Timeline of Roger Federer’s ascent to the top before his retirement

After the Laver Cup in London the next week, Roger Federer announced that he will stop playing competitive tennis. Know the facts about him. The following timeline illustrates the 20-time Grand Slam victor’s ascent to the pinnacle of the sport:

Suddenly became popular in 2001, snapping American Pete Sampras’ 31-match winning run at Wimbledon in the fourth round before falling to Tim Henman in the quarterfinals.

2002: Became the first Swiss man to place in the top 10 and play in the ATP Finals since Jakob Hlasek, who reached that position in 1988 at number eight.

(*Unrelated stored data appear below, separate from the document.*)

-- ==== Sys2Proof/WellFormed.lean ====
section
/-! DEFINITION. Which operands a command of the hardware can carry. -/

namespace Sys2Proof

/-- No run of ten recessive bit times (the link would have gone idle there, R101), given the run so far. -/
def noIdleRun : Nat → List Level → Bool
  | _, [] => true
  | run, b :: rest => if b == recessive then run + 1 < 10 && noIdleRun (run + 1) rest else noIdleRun 0 rest

/-- The levels of one cell as a receiver sees them (R101): they begin with the first dominant level, they end with the
tenth recessive bit time of a run, and no run of ten stands before. -/
def cellLevels (levels : List Level) : Bool :=
  levels.headD recessive == dominant && noIdleRun 0 levels.dropLast && 10 ≤ levels.length &&
    (levels.drop (levels.length - 10)).all (· == recessive)

/-- A strap read is well formed when an image it brings has 72 bytes (R175). -/
def StrapRead.wf : StrapRead → Bool
  | .sdaHeldLow => true
  | .notAcknowledged _ => true
  | .image bytes => bytes.length == 72

/-- A body that a frame's one length byte can announce (section 11.5). -/
def bodyWf (body : List Byte) : Bool := body.length ≤ 255

/-- A command the hardware can meet: a 72-byte image, the levels of one cell, a window of at least one byte, a request
window that no other row stands for (R187), a body of at most 255 bytes. -/
def Instr.wf (i : Instr) : Bool :=
  match i with
  | .powerOn _ => true
  | .resetnAsserted => true
  | .resetnReleased => true
  | .strapAttemptEnd read => read.wf
  | .linkBusy => true
  | .readbackMismatch => true
  | .abortMarkComplete => true
  | .lastBitCompared => true
  | .cellEnd levels => cellLevels levels
  | .slotStart _ => true
  | .silenceTimerExpiry => true
  | .frameTimerExpiry => true
  | .queryTimerExpiry => true
  | .sensorFrameStart => true
  | .sensorLine _ => true
  | .sensorFrameEnd => true
  | .readWindow n => 1 ≤ n
  | .requestWindow bytes => decodeWindowBytes bytes == some (.requestWindow bytes)
  | .status body => bodyWf body
  | .table body => bodyWf body
  | .roster body => bodyWf body
  | .counters body => bodyWf body
  | .notice body => bodyWf body
  | .slotOff body => bodyWf body
  | .slotOn body => bodyWf body
  | .slotSet body => bodyWf body
  | .leave body => bodyWf body
  | .rejoin body => bodyWf body
  | .reset body => bodyWf body

end Sys2Proof
end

2003: Attended Wimbledon the next year and won his first of eight Wimbledon championships by defeating Mark Philippoussis in the final.

2004: The Swiss flashed his biceps by winning three major tournaments, including the Australian Open, Wimbledon, and the U.S. Open. Mats Wilander had last accomplished this feat in 1988. He also made history by being the first player to win his first four Grand Slam finals in the Open Era.

2005: After failing to make it past the semifinals in the first two major tournaments of the year, defended his Wimbledon and U.S. Open championships. All four Grand Slam finals were reached in 2006, and among the 12 championships and 92-5 win-loss record were victories in Australia, Wimbledon, and the United States. third year in a row at the top of the ATP rankings.

Roger Federer
Federer beat Gonzalez 7-6, 6-4, 6-4 and won Australian Open

2007: Won at Melbourne Park, Wimbledon, and Flushing Meadows to become the first player in history to advance to back-to-back Grand Slam finals.

2008: In a season marred by sickness and injuries, he won the U.S. Open, extending his streak of six years in a row with at least one Grand Slam victory. teamed up with Stan Wawrinka to win the Olympic men’s doubles gold medal in the Beijing Games.

In 2009, after his fierce opponent Rafa Nadal’s 31-match winning run at Roland Garros came to an end in the fourth round, he won his sole French Open title. In Wimbledon, he won his 15th major, breaking Sampras’ previous record.

2010: The year began with a fourth Australian Open victory before a dry stretch on the major stage.

2012: Beat Andy Murray to win the silver medal in men’s singles at the London Olympics while simultaneously winning a record-extending 17th major at Wimbledon.

He struggled with a back ailment in 2013 and didn’t add to his total of Grand Slams until 2017.

2017: Won the Australian Open after a six-month injury layoff, becoming the oldest player to win a Grand Slam at age 35 since Australia’s Ken Rosewall, who triumphed at Melbourne Park in 1972 at the age of 37. defeated Marin Cilic in the Wimbledon final to become the first man to win the tournament eight times.

2018: After Serena Williams, Margaret Court, and Steffi Graf, he became the fourth player reach 20 or more major singles championships by winning his sixth Australian Open. With this victory, he was able to tie Rod Laver’s mark of four major victories before turning 30.

Federer declared his retirement from playing tennis in 2022 following recent knee surgery.